The crew is a motley bunch, but Harbor Branch has a "no pets" policy, especially parrots given the risk that the crew might transmit bird flu to otherwise healthy parrots. Some crew members have tatoos of parrots and others have mounted stuffed parrots on their shoulders, but no live parrots are allowed. Pirate talk is discouraged because of the limited vocabulary (I think you quoted the entire vocabulary in your question). Pirate-speak just doesn't lend itself well to describing the position of the submersible, giving GPS coordinates, deploying sensitive and expensive equipment overboard, and describing the morphologies of newly discovered species.

Actually, all kidding aside, the ship's crew is of the highest caliber, the sub crew is stellar because everyone is there to support sensitive scientific experiments that have to come out right the first time. There is very little room for error and therefore no time for do-overs. A crew of rum-soaked, one-eyed, peg-legged desperados just would not cut it here.

The scientists on this cruise are mostly from Harbor Branch, but they have also invited colleagues from other research institutions and state and federal agencies. Participating in the expedition are scientists from the NOAA Undersea Research Center at the University of North Carolina at Wilmington, Harbor Branch Oceanographic Institution in Ft. Pierce, the NOAA Southeast Fisheries Science Center in Miami, the University of Oregon's Institute of Marine Biology in Charleston, the Florida Wildlife Research Institute in St. Petersburg, and the Vero Beach-based Estuarine, Coastal and Ocean Science, Inc. (ECOS), and the University of North Carolina at Chapel Hill.
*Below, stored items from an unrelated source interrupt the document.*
/-! ### Links and the fabric -/

/-- A packet queued for a port: its class, the link command it belongs to, the bytes it still has to send, whether it is its
command's last, and the port a forwarded one came in through (R293 to R297, R314). -/
structure OutPkt where
  pkt : LinkPkt
  cls : Fin 4
  owner : Option (CoreId × Nat)
  left : Nat
  final : Bool
  came : Option PortId
  deriving DecidableEq, Repr

/-- A data flit in the replay buffer, with the commands whose packets it carries (R294, R318). -/
structure SentFlit where
  num : BitVec 12
  cls : Fin 4
  owners : List (CoreId × Nat)
  bytes : List Byte
  deriving DecidableEq, Repr

/-- A Baswell port (spec/14, Table 7; R290 to R295, R329). `state` is BP_STAT.STATE. -/
structure Port where
  en : Bool
  chClass : Bool
  laneThr : Byte
  state : BitVec 2
  lanes : BitVec 9
  spareUsed : Bool
  failedLane : BitVec 4
  reason : BitVec 3
  peer : BitVec 14
  peerValid : Bool
  tries : BitVec 16
  fecCorr : BitVec 32
  crcFail : BitVec 16
  replayCnt : BitVec 16
  queue : List OutPkt
  /-- Flits sent of the current hundred, and those among them with bytes of a snapshot's send (R335). -/
  hundred : Nat
  snapFlits : Nat
  turn : Fin 4
  replay : List SentFlit
  txNum : BitVec 12
  rxNum : BitVec 12
  /-- The receiver awaits the flit after `rxNum`; a NAK is to be sent; a NAK has been received. -/
  rxGap : Bool
  nakDue : Bool
  nakGot : Bool
  lastAck : BitVec 12
  replays : Nat
  credits : Vector Nat 4
  /-- Credits of the peer's flits not yet returned, and what the last control flit sent returned and marked (R295). -/
  owed : Vector Nat 4
  returned : Vector Nat 4
  sentMark : Bool
  /-- When the peer's congestion mark last came (R295). -/
  markAt : Option Word
  /-- The idle spare lane has lost its signal (R291). -/
  spareLost : Bool
  /-- The port is up or has spent 25 ms in training (R300). -/
  settled : Bool
  /-- A lane switch asked of the peer, with its codeword count, and one agreed (R329). -/
  asked : Option (Fin 9 × Nat)
  agreed : Option (Fin 9 × Nat)
  deriving DecidableEq, Repr

/-- A barrier (R306; spec/14, Table 8), with the arrivals so far and the time of a release that has come. -/
structure Barrier where
  mode : BitVec 2
  job : BitVec 16
  state : BitVec 2
  late : Bool
  kids : List PortId
  selfIn : Bool
  release : Option Word
  deriving DecidableEq, Repr

/-- A link packet that writes DRAM or stands behind one, as its command brings it, with the port it came through (R311 to R313). -/
inductive LinkIn where
  | write (p : PortId) (x : LinkPkt) (final : Bool)
  | contribution (p : PortId) (x : LinkPkt) (i : ContribInfo)
  | flag (p : PortId) (x : LinkPkt) (rcore : Fin 64) (f : Fin 8)
  deriving DecidableEq, Repr

/-- A command whose packets are arriving: its source, core and command number, the receive window that its first packet lay in, and
the first address that it writes (R311). -/
structure Landing where
  key : Nat × Nat × Nat
  win : Option (Fin 8)
  base : Nat
  deriving DecidableEq, Repr

/-- LRX_WINi (spec/14, Table 8). -/
structure LrxWin where
  base : BitVec 36
  en : Bool
  size : BitVec 6
  deriving DecidableEq, Repr

/-- A flag that waits behind the contributions `behind` of its sender (R313, R315). -/
structure FlagWait where
  src : BitVec 14
  core : Fin 64
  cmd : BitVec 19
  rcore : Fin 64
  flag : Fin 8
  port : PortId
  behind : List (BitVec 19)
  deriving DecidableEq, Repr

/-- Fabric registers and the link engines (spec/14, Table 8; R297 to R308, R312). -/
structure Fabric where
  mgr : Bool
  idValid : Bool
  id : BitVec 14
  depth : BitVec 5
  parent : BitVec 4
  enumSt : BitVec 2
  tsync : Bool
  unassigned : BitVec 14
  dropped : BitVec 22
  time : Word
  rtIndex : BitVec 14
  /-- Valid route entries: identifier and port (R297). -/
  routes : List (Nat × Option PortId)
  hbPeriod : BitVec 16
  hbMiss : BitVec 4
  ackTmo : BitVec 16
  lead : BitVec 16
  barm : Vector Barrier 8
  grp : BitVec 16
  lrx : Vector LrxWin 8
  kids : List PortId
  /-- Contributions whose rows are in memory and that have not entered a queue, in order of arrival (R312). -/
  arrived : List LinkEntry
  store : List LinkEntry
  flags : List FlagWait
  /-- Link packets that wait for their stacks, in order of arrival, by I/O region (R311, R340). -/
  inbound : Vector (List LinkIn) 2
  /-- Commands whose packets are arriving: the receive window that took the first, or none, and its address (R311). -/
  landing : List Landing
  /-- Commands of which an arriving write lay outside the receive windows: source, core, command (R311). -/
  refused : List (Nat × Nat × Nat)
  /-- Commands of which a piece could not be written (R238). -/
  landBad : List (Nat × Nat × Nat)
  /-- Devices declared lost since their last heartbeat (R319). -/
  lostPeers : List Nat
  /-- A port has changed state since the last enumeration began (R300). -/
  moved : Bool
  /-- The manager's identifiers: device and identifier (R302). -/
  known : List (Nat × Nat)
  deriving DecidableEq, Repr

/-! ### Fuses -/

/-- What the fuses of a part hold beside the identity block: the core map at manufacture, unused spares and line maps
(R1, R5, R15, R121). -/
structure Fuses where
  part : Byte
  stepping : BitVec 4
  active : Byte
  capCores : Vector Byte 68
  spares : List CoreId
  maps : List (Nat × LineMap × LineMap)
  deriving DecidableEq, Repr

end Sys2Proof.Machine
end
Harbor Branch's ship and subs are capable of operating just about anywhere in the world. To see where we've been, go to our web site http://www.hboi.edu or visit our Expeditions web site http://www.at-sea.org . Suffice it to say that we have been to the Galapagos Islands, the Horn of Africa, the Mediterranean and the Caribbean. We operate in the Bahamas and along the East Coast from Maine to Florida and in the Gulf of Mexico from Florida to Texas.